/-- A shaped copy goes on: its two records are read, and then the elements in walk order. Those that follow one another into one
destination granule are all read before any of them is written (R221; log 16). Records of unequal ELOG or T, for which no rule names a
cause, fail the operation with FORMAT_RESERVED at the second (DESIGN CHOICE, log 41). An element has at
most 8 bytes and is no tagged granule, so that no tag is kept (R203; log 41, DESIGN CHOICE). -/
def readShaped (s : State) (o : EngineOp) : Res (State × Cursor) := do
  let c := o.cursor
  match c.walks with
  | [a, b] =>
    if a.total ≤ c.pos then .ok (s, { c with held := [], out := c.held })
    else
      let off ← walkOffset { b with ahead := c.got } c.pos 0
      if sameGranule (o.cap 16) off c.held then
        let (bs, bad, next) ← walkElement s.ctx.level { a with ahead := c.got } c.pos
        .ok (s, { c with
          pos := c.pos + 1, walks := [{ next with ahead := [] }, b], got := next.ahead
          held := c.held ++ [⟨16, off, bs, bad, [], 2 ^ a.elog, false⟩] })
      else .ok (s, { c with held := [], out := c.held })
  | _ =>
    let a ← shapeWalk o (o.cap 0) 0
    let b ← shapeWalk o (o.cap 16) 64
    guardTrap (a.elog == b.elog && a.total == b.total) .formatReserved (effAddr (o.cap 32) 0 1 64)
    .ok (s, { c with walks := [a, b], got := [] })

/-! ## Gather and scatter (R222, R223) -/

/-- The hash of the remap stage (R223). -/
def remapHash (x : Nat) (seed : BitVec 32) : Nat :=
  let h : BitVec 32 := BitVec.ofNat 32 x ^^^ seed
  let h := h ^^^ (h >>> 16)
  let h := h * 0x9E3779B1#32
  let h := h ^^^ (h >>> 13)
  let h := h * 0x6A5D39E9#32
  (h ^^^ (h >>> 16)).toNat

/-- Remap(x) (R223): nothing for a tombstone. -/
def remapIndex (o : EngineOp) (x : Nat) : Res (Option Nat) :=
  match if o.num' 80 1 = 1 then o.remap else none with
  | none => .ok (some x)
  | some r =>
    if r.mode = 0 then .ok (some (x % r.m))
    else if r.mode = 1 then .ok (some (remapHash x r.seed % r.m))
    else if r.tlen ≤ x then trap .capBounds 0
    else do
      let g ← engineRead o 0 r.mapt (4 * x : Nat) 4 permLoad
      let j := natOfBytes g.bs
      .ok (if j = 2 ^ 32 - 1 then none else some j)

/-- Offsets of row r in the source and in the destination, where its index maps to j (R222). -/
def rowOffsets (o : EngineOp) (r j : Nat) : Nat × Nat :=
  if o.op = 3 then (j * o.num' 72 8, r * o.num' 68 4) else (r * o.num' 68 4, j * o.num' 72 8)

/-- Where the block holds the capability of a row's source, and of its destination. -/
def rowCaps (o : EngineOp) : Nat × Nat := if o.op = 3 then (0, 16) else (16, 0)

/-- A check of row r that fails carries r as VALUE (R222). -/
def rowValue {α : Type} (r : Nat) : Res α → Res α
  | .error (.trap .capBounds _) => trap .capBounds (BitVec.ofNat 64 r)
  | .error (.trap .capPerm _) => trap .capPerm (BitVec.ofNat 64 r)
  | .error (.trap .capTag _) => trap .capTag (BitVec.ofNat 64 r)
  | q => q

/-- Row r: its index is read and remapped, and both sides are checked (R222). -/
def checkRow (s : State) (o : EngineOp) (r : Nat) : Res (Option Nat) := do
  let n := o.num' 68 4
  let g ← engineRead o 0 (o.cap 32) (4 * r : Nat) 4 permLoad
  let j ← remapIndex o (natOfBytes g.bs)
  let (src, dst) := rowOffsets o r (j.getD 0)
  let (cs, cd) := rowCaps o
  let _ ← if j.isSome then enginePlaces s (o.cap cs) (effAddr (o.cap cs) 0 1 src) n permLoad .engine else .ok []
  let _ ← if j.isSome || o.op == 3 then enginePlaces s (o.cap cd) (effAddr (o.cap cd) 0 1 dst) n permStore .engineStore
    else .ok []
  .ok j

/-- Part of row r, up to the end of a destination granule: a row whose source cannot be reached is zeros with poison, and
its address is kept (R222). -/
def readRow (s : State) (o : EngineOp) (r : Nat) (j : Option Nat) : Res (State × Cursor) := do
  let c := o.cursor
  let size := o.num' 68 4
  let (src, dst) := rowOffsets o r (j.getD 0)
  let (cs, cd) := rowCaps o
  let n := granuleRest (o.cap cd) (dst + c.sub) (size - c.sub)
  let next : Cursor := { (if c.sub + n < size then { c with sub := c.sub + n } else { c with pos := r + 1, sub := 0 }) with got := [] }
  let adds := if c.sub + n < size ∨ j.isNone then 0 else 1
  let zeros := fun (bad : Bool) => [plainPiece cd (dst + c.sub : Nat) (List.replicate n 0) bad adds]
  if j.isNone then .ok (s, if o.op = 3 then { next with out := zeros false } else { c with pos := r + 1 })
  else
    let a := effAddr (o.cap cs) 0 1 src
    let ls ← locate s (o.cap cs).space a size .engine
    if ls.any (locDown s) then .ok (s, { next with low := c.low.orElse fun _ => some a, out := zeros true })
    else
      let g ← engineRead o 0 (o.cap cs) (src + c.sub : Nat) n permLoad
      .ok (s, { next with out := [⟨cd, (dst + c.sub : Nat), g.bs, g.bad, [], adds, false⟩] })

/-- A gather or scatter goes on: every row is checked before any is moved, and the mask comes last (R222). -/
def readRows (s : State) (o : EngineOp) : Res (State × Cursor) :=
  let c := o.cursor
  let count := o.num' 64 4
  if c.rows.length < count then do
    let j ← rowValue c.rows.length (checkRow s o c.rows.length)
    .ok (s, { c with rows := c.rows ++ [j], got := [] })
  else if c.pos < count then readRow s o c.pos (c.rows.getD c.pos none)
  else
    let bs := padTo ((count + 7) / 8) (packBits (c.rows.map (·.isNone)))
    .ok (s, { c with pos := count + 1, out := [plainPiece 48 0 bs false 0] })

/-! ## Pooling (R224, R225) -/

/-- An FP32 sum or maximum of two values, with its flags. -/
def poolJoin (o : EngineOp) (a b : Nat) : Nat × Nat :=
  if o.num' 80 1 = 3 then fpMinMax fp32 o.flush true a b else fpAdd fp32 o.mode o.flush a b

/-- The term of an entry: its element, exact in FP32, times the weight where OPM is 1. -/
def poolTerm (o : EngineOp) (w x : Nat) : Ex × Nat :=
  let f := fmtOfType (tableType (o.cap 0).format)
  let e := unpack f o.flush x
  if o.num' 80 1 = 1 then
    let (p, v) := exMul (unpack fp32 o.flush w) e
    (p, v ||| nanFlag f x ||| nanFlag fp32 w)
  else (e, nanFlag f x)

/-- One entry into the partial of its chip: the partial and the flags (R225). -/
def poolStep (o : EngineOp) (acc : Option Nat × Nat) (w x : Nat) : Option Nat × Nat :=
  let (t, v) := poolTerm o w x
  match acc.1 with
  | none =>
    let (n, g) := roundEx fp32 o.mode o.flush false t
    (some n, acc.2 ||| v ||| g)
  | some n =>
    if o.num' 80 1 = 3 then
      let (m, g) := fpMinMax fp32 o.flush true n (roundEx fp32 o.mode o.flush false t).1
      (some m, acc.2 ||| v ||| g)
    else
      let (z, g) := exAdd o.mode (unpack fp32 o.flush n) t
      let (m, h) := roundEx fp32 o.mode o.flush false z
      (some m, acc.2 ||| v ||| g ||| h ||| nanFlag fp32 n)

/-- One level of the tree over the chips' partials; an empty one passes the other. -/
def poolLevel (o : EngineOp) : List (Option Nat) → Nat → List (Option Nat) × Nat
  | a :: b :: t, fl =>
    let (r, g) : Option Nat × Nat := match a, b with
      | some x, some y =>
        let (n, g) := poolJoin o x y
        (some n, g)
      | some x, none => (some x, 0)
      | none, y => (y, 0)
    let (rest, h) := poolLevel o t (fl ||| g)
    (r :: rest, h)
  | l, fl => (l, fl)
◆ ◆ ◆
Using the entries above, output exactly the lines between the line holding "let a ← shapeWalk o (o.cap 0) 0" and the line holding "(R222, R223) -/", end lines included, and nothing more.

    let a ← shapeWalk o (o.cap 0) 0
    let b ← shapeWalk o (o.cap 16) 64
    guardTrap (a.elog == b.elog && a.total == b.total) .formatReserved (effAddr (o.cap 32) 0 1 64)
    .ok (s, { c with walks := [a, b], got := [] })

/-! ## Gather and scatter (R222, R223) -/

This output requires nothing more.